Milestone Cabenuva Approval Cuts Antiretroviral Dosing by Half

HIV/AIDS Ribbon

ViiV Healthcare’s HIV treatment Cabenuva has been approved by the U.S. Food and Drug Administration for use every two months, meaning patients only have to receive an injectable dose six times per year.

Cabenuva was first approved last year for use once a month, reducing antiretroviral treatments from once per day to only 12 times per year. Cabenuva (cabotegravir, rilpivirine) has been designed to replace antiretroviral regimens currently used by some HIV-positive adults whose disease is virologically suppressed.

ViiV Healthcare, established through a partnership of GlaxoSmithKline, Pfizer and Shinogi Limited, is laser-focused on developing new therapeutics for HIV, a disease that has been present in society for the past 41 years. The recent FDA approval for Cabenuva allows for monthly or every other month dosing.

The latest approval was based on data from the Phase IIIb ATLAS-2M study that showed dosing of Cabenuva every other month was non-inferior to monthly dosing. The study also found that rates of virologic suppression were similar for dosing monthly or every two months. This was a key secondary endpoint of the Phase IIIb study. Cabenuva continued to show a safe profile in HIV patients with adverse events primarily limited to injection site reaction, fatigue, dizziness, and musculoskeletal pain.

Lynn Baxter, head of North America at ViiV Healthcare, expressed excitement about the latest approval for Cabenuva.

“Today’s approval is a remarkable achievement given where HIV treatment was just a decade ago. We know some people living with HIV struggle with taking daily oral pills, and Cabenuva may allow them to maintain viral suppression while significantly reducing dosing to as few as six times a year,” Baxter said in a statement.

Cabenuva is comprised of ViiV Healthcare’s cabotegravir extended-release injectable suspension and Janssen’s rilpivirine extended-release injectable suspension. The drug is a complete regimen for HIV-1 infection in adults who are virologically suppressed on a stable antiretroviral regimen with no history of treatment failure.

“In clinical trials, approximately nine out of every ten trial participants preferred long-acting cabotegravir and rilpivirine dosed every two months compared to daily oral cabotegravir and rilpivirine taken as the oral lead-in per trial protocol. This preference data highlights the meaningful impact long-acting regimens can have on the treatment experience for the HIV community,” Dr. Turner Overton, a professor in the Department of Medicine at the University of Alabama at Birmingham and ATLAS-2M primary investigator said in a statement.

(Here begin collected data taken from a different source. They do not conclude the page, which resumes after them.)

-- ==== Sys2Proof/Machine/Resets.lean ====
section
/-! DEFINITION. What a reset does to every block, the choice of the active bank, the commanded reset, and the meanings of POWER_ON_RESET and RESET_LINE (R17, R168, R194, R196, chapter 12.5). -/

namespace Sys2Proof.Machine

/-- R196: the lowest-numbered bank that is both valid and locked, failing that the lowest-numbered valid bank. -/
def chooseBank (banks : Three Bank) : Option BankNo :=
  match BankNo.all.find? (fun b => (banks.get b).valid && (banks.get b).locked) with
  | some b => some b
  | none => BankNo.all.find? (fun b => (banks.get b).valid)

/-- R196: CS after a reset: the banks are kept, the store is IDLE and the active bank is chosen. A bank that was
being written was not valid from the start of the write, and is passed over (R197); the record it then holds is the
model's choice (log entry 1). -/
def Cs.afterReset (c : Cs) : Cs :=
  { banks := c.banks
    active := (chooseBank c.banks).map (fun b => { bank := b, record := (c.banks.get b).record })
    store := .idle }

/-- R168: PU after a commanded reset: a POWER lock and its maps are kept. -/
def Pu.afterCommanded (p : Pu) (line : Inhibit) : Pu :=
  if p.lock = .power then { p with sense := line } else Pu.afterReset line

/-- A reset as every block takes it: each stands at its reset values, and LDU takes the chosen bank as a change of
bank (R73, R196). The lines, the free values and the queue of commands are not the part's to reset. -/
def resetBlocks (pu : Pu) (lines : Lines) (selectLow : Bool) (s : State) : State :=
  bankChange
    { s with
      mc := Mc.afterReset
      pt := Pt.afterReset
      mon := Mon.afterReset
      ldu := Ldu.afterReset
      ct := Ct.afterReset
      tcu := Tcu.afterReset
      wsg := Wsg.afterReset
      wgc := Wgc.afterReset
      pu := pu
      eu := Eu.afterReset lines.inhibit
      cl := Cl.afterReset selectLow
      cs := s.cs.afterReset
      lines := lines }

/-- A power-on reset or the reset line, with the line levels at its end (R168, R183). -/
def hardReset (l : ResetLines) (s : State) : State :=
  resetBlocks (Pu.afterReset l.inhibit) { inhibit := l.inhibit, encoderReady := l.encoderReady } l.selectLow s

/-- R193: the commanded reset, taken as select rises. -/
def commandedReset (s : State) : State := resetBlocks (s.pu.afterCommanded s.lines.inhibit) s.lines false s

/-- POWER_ON_RESET (R17). -/
def execPowerOnReset (l : ResetLines) (s : State) : Host.Outcome State Fault Refusal := .next (hardReset l s)

/-- RESET_LINE (R17): as a power-on reset. -/
def execResetLine (l : ResetLines) (s : State) : Host.Outcome State Fault Refusal := .next (hardReset l s)

end Sys2Proof.Machine
end

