-- ==== Sys2Proof/Certificates/Slice0/Obligations.lean ====
section
/-! DEFINITION. The statements for the provers, in the order of OBLIGATIONS.json. In a statement about a command frame the state takes frames (the slot is EMPTY and no window is left open across a reset); t stands for the next state. -/

section

open Sys2Proof Sys2Proof.Machine

/-- A step with a command at the front of the queue runs it on the state with the queue's rest. -/
def Obligations.StepRunsTheFrontCommand : Prop :=
  ∀ (c : Instr) (rest : List Instr) (s : State), s.pending = c :: rest → step s = exec c (s.setPending rest)

/-- Every command answers a next state and keeps the queue of commands. With an empty queue a step passes one
sixteenth of T of the channel clock (the model's choice, log entry 8): nothing while the gate is not OPEN; while it
is, the count of sixteenths rises by one within a run on the disc, a run that ends gives way to the one received
ahead of it, and where none is held the instant stands still. LDU drives the level WSG then selects. -/
def Obligations.EveryStepAnswersNext : Prop :=
  (∀ (c : Instr) (s : State), ∃ t, exec c s = .next t ∧ t.pending = s.pending) ∧
    (∀ s : State, s.pending = [] → s.wgc.gate ≠ .opened → step s = .next s) ∧
    (∀ s : State, s.pending = [] → s.wgc.gate = .opened →
      ∃ w : Wsg, step s = .next { s with wsg := w, ldu := { s.ldu with driven := w.select } } ∧
        (s.wsg.run = none → w = s.wsg) ∧
        (∀ r : PlacedRun, s.wsg.run = some r →
          (s.wsg.now + 1 < r.start + 16 * r.length →
            w = { s.wsg with now := s.wsg.now + 1, train := w.train }) ∧
          (s.wsg.now + 1 = r.start + 16 * r.length →
            (s.wsg.ahead = none → w = s.wsg) ∧
            (∀ a : Run, s.wsg.ahead = some a →
              w = { s.wsg with
                now := s.wsg.now + 1
                run := some { kind := if s.streamLive = true then a.kind else .space, length := a.length
                              start := s.wsg.now + 1 }
                pattern := s.wsg.pattern.map (fun i => (i + 1) % 16)
                ahead := s.wsg.pattern.map (fun i => patternRun (i + 2))
                train := w.train }))))

/-- R16: SET_POOL in CONFIGURE sets the two depths and empties both queues; it is refused elsewhere, and for a depth
outside 2 to 32. -/
def Obligations.SetPoolSetsTheSplitAndEmptiesTheQueues : Prop :=
  ∀ (s : State) (d : Nat), s.takesFrames → d < 256 →
    (s.mc.mode ≠ .configure →
      exec (.setPool (natBytes 1 d)) s = .next (s.setCl (Cl.answered 2 (natBytes 1 d) .wrongMode false []))) ∧
    (s.mc.mode = .configure → d < 2 ∨ 32 < d →
      exec (.setPool (natBytes 1 d)) s = .next (s.setCl (Cl.answered 2 (natBytes 1 d) .badValue false []))) ∧
    (s.mc.mode = .configure → 2 ≤ d → d ≤ 32 →
      exec (.setPool (natBytes 1 d)) s = .next { s with
        mc := { s.mc with segDepth := d }
        wgc := { s.wgc with queue := [] }
        eu := { s.eu with notices := [] }
        cl := Cl.answered 2 (natBytes 1 d) .ok false
          (natBytes 1 d ++ natBytes 1 (40 - d) ++ natBytes 1 s.eu.notices.length) })

/-- The widths of a REQUEST_MODE's fields (R188). -/
def Sys2Proof.Machine.ModeFields.fits (f : ModeFields) : Prop :=
  f.target < 256 ∧ ∀ x, f.selfTest = some x → x.start < 256 ^ 3 ∧ x.surface < 256 ∧ x.interval < 256 ^ 2

/-- The table of R5: its legal pairs, the changes that wait, and the conditions. Then the refusals of REQUEST_MODE in
the order of its checks: each changes the link alone, and its reply holds the mode and the pending target. A request
for the current mode, which FAULT cannot be, is answered OK: without a pending request it changes the link alone, and
the self-test fields of a SELFTEST request taken in SELFTEST are not applied (R4, check 4). -/
def Obligations.RequestModeRefusals : Prop :=
  (∀ a b : Mode, legalTarget a b = true ↔
    (a, b) ∈ [(Mode.configure, Mode.standby), (.standby, .read), (.standby, .selftest), (.standby, .configure),
      (.read, .standby), (.read, .record), (.read, .configure), (.record, .read), (.record, .standby),
      (.record, .configure), (.selftest, .standby), (.selftest, .configure), (.fault, .standby),
      (.fault, .configure)]) ∧
  (∀ a b : Mode, deferred a b = true ↔ a = .record ∧ (b = .read ∨ b = .standby)) ∧
  (∀ (s : State) (m : Mode), s.targetReady m = true ↔
    (s.mc.mode = .configure ∨ s.mc.mode = .fault → m = .standby →
      (∃ a, s.cs.active = some a ∧ (s.cs.banks.get a.bank).valid = true) ∧ s.cs.store = .idle) ∧
    (s.mc.mode = .fault → m = .standby → s.eu.senses.get Channel.fmon.index = .inside) ∧
    (s.mc.mode = .standby → m = .read ∨ m = .selftest → s.ct.disc ≠ none)) ∧
  (∀ s : State, (s.mc.request = none → modeBody s = modeByte s.mc.mode ++ [0]) ∧
    (∀ m : Mode, s.mc.request = some m → modeBody s = modeByte s.mc.mode ++ [1] ++ modeByte m)) ∧
  ∀ (s : State) (f : ModeFields), s.takesFrames → f.fits →
    (6 ≤ f.target →
      exec (.requestMode f.bytes) s = .next (s.setCl (Cl.answered 1 f.bytes .badValue false (modeBody s)))) ∧
    (∀ m : Mode, f.target = m.code →
      (f.selfTest ≠ none → m ≠ .selftest →
        exec (.requestMode f.bytes) s = .next (s.setCl (Cl.answered 1 f.bytes .badValue false (modeBody s)))) ∧
      (f.selfTest = none → m = .fault →
        exec (.requestMode f.bytes) s = .next (s.setCl (Cl.answered 1 f.bytes .wrongMode false (modeBody s)))) ∧
      (f.selfTest = none ∨ m = .selftest → m ≠ .fault → m = s.mc.mode → s.mc.request = none →
        exec (.requestMode f.bytes) s = .next (s.setCl (Cl.answered 1 f.bytes .ok false (modeByte m ++ [0])))) ∧
      (f.selfTest = none ∨ m = .selftest → m ≠ s.mc.mode →
        legalTarget s.mc.mode m = false ∨ s.targetReady m = false →
        exec (.requestMode f.bytes) s = .next (s.setCl (Cl.answered 1 f.bytes .wrongMode false (modeBody s)))) ∧
      (∀ x, f.selfTest = some x → m = .selftest → s.mc.mode = .standby → s.ct.disc ≠ none →
        s.ct.blocks ≤ x.start ∨ 2 ≤ x.surface ∨ (x.surface = 1 ∧ s.ct.hasSurface .one = false) ∨ x.interval < 100 ∨
          10000 < x.interval →
        exec (.requestMode f.bytes) s = .next (s.setCl (Cl.answered 1 f.bytes .badValue false (modeBody s)))))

HIV has taken the lives of an estimated 35 million people in the 41 years since it first emerged. It is currently estimated that about 1.1 million Americans live with HIV infection and approximately 38,000 Americans are diagnosed with the infection each year, which is down significantly from peak infections.

There has been a significant push from the U.S. government to eradicate the disease. During the previous presidential administration, the White House launched an initiative to reduce the number of new HIV infections in the United States by 75% by 2025. By 2030, the goal is to reduce infections by at least 90%, for an estimated 250,000 total HIV infections averted. The current administration has taken up the cause and pledged to meet the goal.

Multiple approaches are being made to combat HIV, including gene therapies by companies like American Gene Technologies and other treatments by Merck and Gilead Sciences.